WHAT YOU HAVE TO DO → Using the records below, write out again exactly the lines that begin at the line containing "present again. -/" and end at the line containing "def State.tripEnd (s", and no other lines.

[[ INPUT RECORDS, beginning ]]

-- ==== Sys2Proof/Machine/Prot.lean ====
section
/-! DEFINITION. Protection (chapter 11): the safety functions SF-01 to SF-12, their conditions, releases and resets,
and the internal diagnostics. -/

namespace Sys2Proof.Machine

/-! ### Conditions that come and go (R306) -/

/-- Record that the condition behind a stage is absent, or is present again. -/
def State.setAbsent (s : State) (k key : Nat) (absent : Bool) : State :=
  s.modPst k (fun x =>
    { x with
      absentFrom := if absent then (if tget x.absentFrom key = 0 then tput x.absentFrom key (s.now + 1)
                                    else x.absentFrom)
                    else tput x.absentFrom key 0 })

/-- The condition behind a stage has been absent for `PROT_W_RELEASE`. -/
def State.released (s : State) (k key : Nat) : Bool :=
  let f := tget (s.pst k).absentFrom key
  decide (0 < f) && decide (f - 1 + 1000 * s.prot.cfg.wRelease ≤ s.now)

/-- A trip stage ends without its latch: its actions other than openings end (R306). -/
def State.tripEnd (s : State) (k n : Nat) : State :=
  if has (s.pst k).tripStage (n - 1) then
    let s1 := s.modPst k (fun x =>
      { x with tripStage := withoutBit x.tripStage (n - 1), absentFrom := tput x.absentFrom (16 + n) 0 })
    (s1.clearAlarm k (n - 1) (s1.stands k n)).recordOwn k
  else s

/-! ### SF-01 and SF-02 (R303, R165) -/

/-- The wire `w` of a port is a declared inner wire. -/
def State.innerWire (s : State) (p w : Nat) : Bool :=
  (tget s.meas.fe p).wires.getLsbD w && decide (0 < w) && decide (w < s.cellsOn p)

/-- The voltage the checker uses for a channel, doubled: its own reading twice, or the sum of the pair beside a
declared inner wire while no unlocated fault stands on the front end (R165). -/
def State.checked2 (s : State) (p c : Nat) : Int :=
  let v (d : Nat) : Int := (tget s.mkCell (cellIx p d)).v
  if (tget s.meas.fe p).unlocated || (tget s.meas.str (strOfPort p)).sumFault then 2 * v c
  else if s.innerWire p c then v (c - 1) + v c
  else if s.innerWire p (c + 1) then v c + v (c + 1)
  else 2 * v c

/-- The run of a limit after a converted sample. -/
def nextRun (beyond : Bool) (r : Nat) : Nat := if beyond then r + 1 else 0

/-- The channel is checked as half of the pair beside a declared inner wire (R165). -/
def State.isPaired (s : State) (p c : Nat) : Bool :=
  !((tget s.meas.fe p).unlocated || (tget s.meas.str (strOfPort p)).sumFault) &&
    (s.innerWire p c || s.innerWire p (c + 1))

/-- The limit checker on one cell's converted sample (R303); a sample flagged `TEST` leaves the runs. A pair has no
warning of its own: the SF-07 hold and the pair rule stand in its place (R165). -/
def MkCell.check (x : MkCell) (lim : LimitCfg) (v2 : Int) (paired test : Bool) : MkCell :=
  if test then x
  else
    { x with
      ovTrip := nextRun (x.sat || decide (2 * lim.ovTrip ≤ v2)) x.ovTrip,
      ovWarn := nextRun (!paired && (x.sat || decide (2 * lim.ovWarn ≤ v2))) x.ovWarn,
      uvTrip := nextRun (x.sat || decide (v2 ≤ 2 * lim.uvTrip)) x.uvTrip,
      uvWarn := nextRun (!paired && (x.sat || decide (v2 ≤ 2 * lim.uvWarn))) x.uvWarn }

[[ INPUT RECORDS, end ]]

WRITTEN ANSWER →
/-- Record that the condition behind a stage is absent, or is present again. -/
def State.setAbsent (s : State) (k key : Nat) (absent : Bool) : State :=
  s.modPst k (fun x =>
    { x with
      absentFrom := if absent then (if tget x.absentFrom key = 0 then tput x.absentFrom key (s.now + 1)
                                    else x.absentFrom)
                    else tput x.absentFrom key 0 })

/-- The condition behind a stage has been absent for `PROT_W_RELEASE`. -/
def State.released (s : State) (k key : Nat) : Bool :=
  let f := tget (s.pst k).absentFrom key
  decide (0 < f) && decide (f - 1 + 1000 * s.prot.cfg.wRelease ≤ s.now)

/-- A trip stage ends without its latch: its actions other than openings end (R306). -/
def State.tripEnd (s : State) (k n : Nat) : State :=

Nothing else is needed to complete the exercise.